--- Your assignment ---
Given the records below, would you repeat exactly the lines that begin at the one containing "(.mixcolumns c.a c.b)" and end at the one containing "op => .error (.reservedOpcode op)", inclusive?

--- Supplied material ---
/-- The block performs the transaction of a step of a well-formed script (R43, R44). -/
theorem performable_of_scriptWf {s : State} {t : Transaction} (hs : scriptWf s.script = true)
    (he : eventOf s = .transaction t) : performable t = true := by
  obtain ⟨x, rest, hx, k⟩ := eventOf_transaction he
  have hwf : x.wf = true := List.all_eq_true.1 hs x (hx ▸ List.mem_cons_self)
  rcases k with rfl | ⟨off, mask, val, rfl, rfl⟩ <;> exact hwf

/-- A step with a well-formed script answers a next state (R94). -/
theorem step_of_scriptWf {s : State} (hs : scriptWf s.script = true) : ∃ t, step s = .next t := by
  rcases stepUnder_event Config.busErrHandling s with
    ⟨-, k⟩ | ⟨-, k⟩ | ⟨-, k⟩ | ⟨l, -, -, -, k⟩ | ⟨x, script, -, he, -, k⟩
  · exact ⟨_, k⟩
  · exact ⟨_, k⟩
  · exact ⟨_, k⟩
  · exact ⟨_, k⟩
  · obtain ⟨t, ht⟩ := transact_performable Config.busErrHandling x _ (performable_of_scriptWf hs he)
    exact ⟨t, k.trans ht⟩

/-- A step keeps a well-formed script well formed: it leaves the script or takes its first statement. -/
theorem scriptWf_of_step {s t : State} (hs : scriptWf s.script = true) (h : step s = .next t) :
    scriptWf t.script = true := by
  rcases (step_script_turns h).1 with e | e <;> rw [e]
  · exact hs
  · exact scriptWf_tail hs

/-- Settles O52, by induction on the number of steps. -/
theorem wellFormedScriptsNeverStop : Obligations.WellFormedScriptsNeverStop := by
  intro n
  induction n with
  | zero => exact fun s hs => ⟨s, rfl, hs⟩
  | succ n ih =>
    intro s hs
    obtain ⟨u, hu⟩ := step_of_scriptWf hs
    rw [runSteps_succ_of_step hu]
    exact ih u (scriptWf_of_step hs hu)

end Sys2Proof.Machine
end

section
/-! PROOFS. Decoding and encoding of the command words (R63 to R67), the slot of an offset (R69) and the expansions of
the pseudo-instructions (R71). -/

namespace Sys2Proof.Machine

/-- A command's word decodes to the command: its `rsv` is 0 and its `opc` reads back (R60). -/
theorem decode_encode (i : Instr) : decode (encode i) = some i := by
  have hfields : Laws.EncodingFields.Statement i := by
    cases i with
    | nop => exact Laws.EncodingFields.nop
    | add => exact Laws.EncodingFields.add
    | sub => exact Laws.EncodingFields.sub
  obtain ⟨-, hrsv, hopc⟩ := hfields
  rw [decode, if_pos hrsv, hopc]

/-- A command has exactly one word (R63, R64, R65). -/
theorem decode_eq_some_iff (w : Word) (i : Instr) : decode w = some i ↔ w = encode i :=
  ⟨eq_encode_of_decode w i, fun h => h ▸ decode_encode i⟩

/-- Settles O2: decoding inverts the encoder, and the three words are the encoder's. -/
theorem eachCommandHasExactlyOneWord : Obligations.EachCommandHasExactlyOneWord := fun w =>
  ⟨decode_eq_some_iff w .add, decode_eq_some_iff w .sub, decode_eq_some_iff w .nop, decode_eq_some_iff w⟩

/-- A word is illegal when it is no command's word. -/
theorem decode_eq_none_iff_ne_encode (w : Word) : decode w = none ↔ ∀ i : Instr, w ≠ encode i := by
  simp only [Option.eq_none_iff_forall_ne_some, ne_eq, decode_eq_some_iff]

/-- The commands' words are the numbers below 3. -/
theorem exists_eq_encode_iff (w : Word) : (∃ i : Instr, w = encode i) ↔ w.toNat < 3 := by
  constructor
  · rintro ⟨i, rfl⟩
    cases i <;> decide
  · intro h
    obtain h0 | h1 | h2 : w.toNat = 0 ∨ w.toNat = 1 ∨ w.toNat = 2 := by omega
    · exact ⟨.nop, BitVec.eq_of_toNat_eq h0⟩
    · exact ⟨.add, BitVec.eq_of_toNat_eq h1⟩
    · exact ⟨.sub, BitVec.eq_of_toNat_eq h2⟩

/-- The illegal words are the numbers from 3 up (R66). -/
theorem decode_eq_none_iff (w : Word) : decode w = none ↔ 3 ≤ w.toNat := by
  rw [decode_eq_none_iff_ne_encode, ← not_exists, exists_eq_encode_iff, not_lt]

/-- `opc` is a part of the word's number (R60). -/
theorem opcField_toNat_le (w : Word) : (opcField w).toNat ≤ w.toNat := by
  rw [opcField, BitVec.extractLsb'_toNat, Nat.shiftRight_zero]
  exact Nat.mod_le _ _

/-- A set bit of `rsv` makes a word illegal (R60, R66). -/
theorem decode_of_rsvField_ne_zero {w : Word} (h : rsvField w ≠ 0) : decode w = none := by
  rw [decode, if_neg h]
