-- ==== Sys2Proof/Decode.lean ====
section
/-! DEFINITION. The decoder, total on every command, and the encoder (30_encoding.md R81 to R88). Both are written from
the opcode map R84 and the command word of R81. -/

namespace Sys2Proof

/-- Why a command does not decode. -/
inductive DecodeError where
  /-- The value of `op` is one of the six reserved ones (R88). The machine answers it with ILLEGAL_OP (R203). -/
  | reservedOpcode (op : BitVec 4)
  deriving DecidableEq, Repr

/-- Which operands a command uses and what its response carries (R83). -/
inductive Format where
  /-- A block and a key in, a block out on `r`. -/
  | BK
  /-- A key in, a schedule out on `sched`. -/
  | K
  /-- A State in, a State out on `r`. -/
  | S
  /-- A State and a round key in, a State out on `r`. -/
  | SK
  deriving DecidableEq, Repr

/-! The opcode values of R84. -/

abbrev Op.enc : BitVec 4 := 0x1
abbrev Op.expandkey : BitVec 4 := 0x2
abbrev Op.subbytes : BitVec 4 := 0x4
abbrev Op.shiftrows : BitVec 4 := 0x5
abbrev Op.mixcolumns : BitVec 4 := 0x6
abbrev Op.addroundkey : BitVec 4 := 0x7
abbrev Op.dec : BitVec 4 := 0x9
abbrev Op.invsubbytes : BitVec 4 := 0xC
abbrev Op.invshiftrows : BitVec 4 := 0xD
abbrev Op.invmixcolumns : BitVec 4 := 0xE

/-- The sub-field `inv = op[3]` (R82). -/
def opInv (op : BitVec 4) : Bool := op.getLsbD 3

/-- The sub-field `fn = op[2:0]` (R82). -/
def opFn (op : BitVec 4) : BitVec 3 := op.extractLsb' 0 3

/-- The decoder: all sixteen values of `op`, the whole of `op` decoded, six of them reserved (R84, R85, R88). -/
def decode (c : Command) : Except DecodeError Instr :=
  match c.op with
  | 0x1 => .ok (.enc c.a c.b)
  | 0x2 => .ok (.expandkey c.a c.b)
  | 0x4 => .ok (.subbytes c.a c.b)
  | 0x5 => .ok (.shiftrows c.a c.b)
  | 0x6 => .ok (.mixcolumns c.a c.b)
  | 0x7 => .ok (.addroundkey c.a c.b)
  | 0x9 => .ok (.dec c.a c.b)
  | 0xC => .ok (.invsubbytes c.a c.b)
  | 0xD => .ok (.invshiftrows c.a c.b)
  | 0xE => .ok (.invmixcolumns c.a c.b)
  | op => .error (.reservedOpcode op)

/-- The command word `op || a || b`: `op` is bits 259..256, `a` bits 255..128, `b` bits 127..0 (R81). -/
def Command.word (c : Command) : BitVec 260 := c.op ++ (c.a ++ c.b : BitVec 256)

/-- The command a command word carries (R81). -/
def Command.ofWord (w : BitVec 260) : Command where
  op := w.extractLsb' 256 4
  a := w.extractLsb' 128 128
  b := w.extractLsb' 0 128

/-- The decoder on a command word (R81, R84). -/
def decodeWord (w : BitVec 260) : Except DecodeError Instr := decode (Command.ofWord w)

/-- The encoder: an instruction's command (R84). -/
def encode : Instr → Command
  | .enc a b => ⟨Op.enc, a, b⟩
  | .expandkey a b => ⟨Op.expandkey, a, b⟩
  | .subbytes a b => ⟨Op.subbytes, a, b⟩
  | .shiftrows a b => ⟨Op.shiftrows, a, b⟩
  | .mixcolumns a b => ⟨Op.mixcolumns, a, b⟩
  | .addroundkey a b => ⟨Op.addroundkey, a, b⟩
  | .dec a b => ⟨Op.dec, a, b⟩
  | .invsubbytes a b => ⟨Op.invsubbytes, a, b⟩
  | .invshiftrows a b => ⟨Op.invshiftrows, a, b⟩
  | .invmixcolumns a b => ⟨Op.invmixcolumns, a, b⟩

/-- The encoder to a command word (R81, R84). -/
def encodeWord (i : Instr) : BitVec 260 := (encode i).word

/-- The format of an instruction (R83). -/
def Instr.format : Instr → Format
  | .enc _ _ => .BK
  | .expandkey _ _ => .K
  | .subbytes _ _ => .S
  | .shiftrows _ _ => .S
  | .mixcolumns _ _ => .S
  | .addroundkey _ _ => .SK
  | .dec _ _ => .BK
  | .invsubbytes _ _ => .S
  | .invshiftrows _ _ => .S
  | .invmixcolumns _ _ => .S

/-- Does a format use the operand on port `a`? (R83) -/
def Format.usesA : Format → Bool
  | .BK => true
  | .K => false
  | .S => true
  | .SK => true

/-- Does a format use the operand on port `b`? (R83) -/
def Format.usesB : Format → Bool
  | .BK => true
  | .K => true
  | .S => false
  | .SK => true

/-- The command of a word numbered as spec/opcode_table.json numbers its rows: `op` is bits 3..0, and the two operand
ports count on from it, `a` in bits 131..4 and `b` in bits 259..132. Bits at `nbits` and above are 0 (log entry 9). -/
def tableCommand (nbits w : Nat) : Command where
  op := BitVec.ofNat 4 (w % 2 ^ nbits)
  a := BitVec.ofNat 128 (w % 2 ^ nbits / 2 ^ 4)
  b := BitVec.ofNat 128 (w % 2 ^ nbits / 2 ^ 132)

/-- What the decoder reads from an opcode-table word. -/
def decodeTableWord (nbits w : Nat) : Option Instr :=
  match decode (tableCommand nbits w) with
  | .ok i => some i
  | .error _ => none

end Sys2Proof
end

--- Reply ---
  | 0x6 => .ok (.mixcolumns c.a c.b)
  | 0x7 => .ok (.addroundkey c.a c.b)
  | 0x9 => .ok (.dec c.a c.b)
  | 0xC => .ok (.invsubbytes c.a c.b)
  | 0xD => .ok (.invshiftrows c.a c.b)
  | 0xE => .ok (.invmixcolumns c.a c.b)
  | op => .error (.reservedOpcode op)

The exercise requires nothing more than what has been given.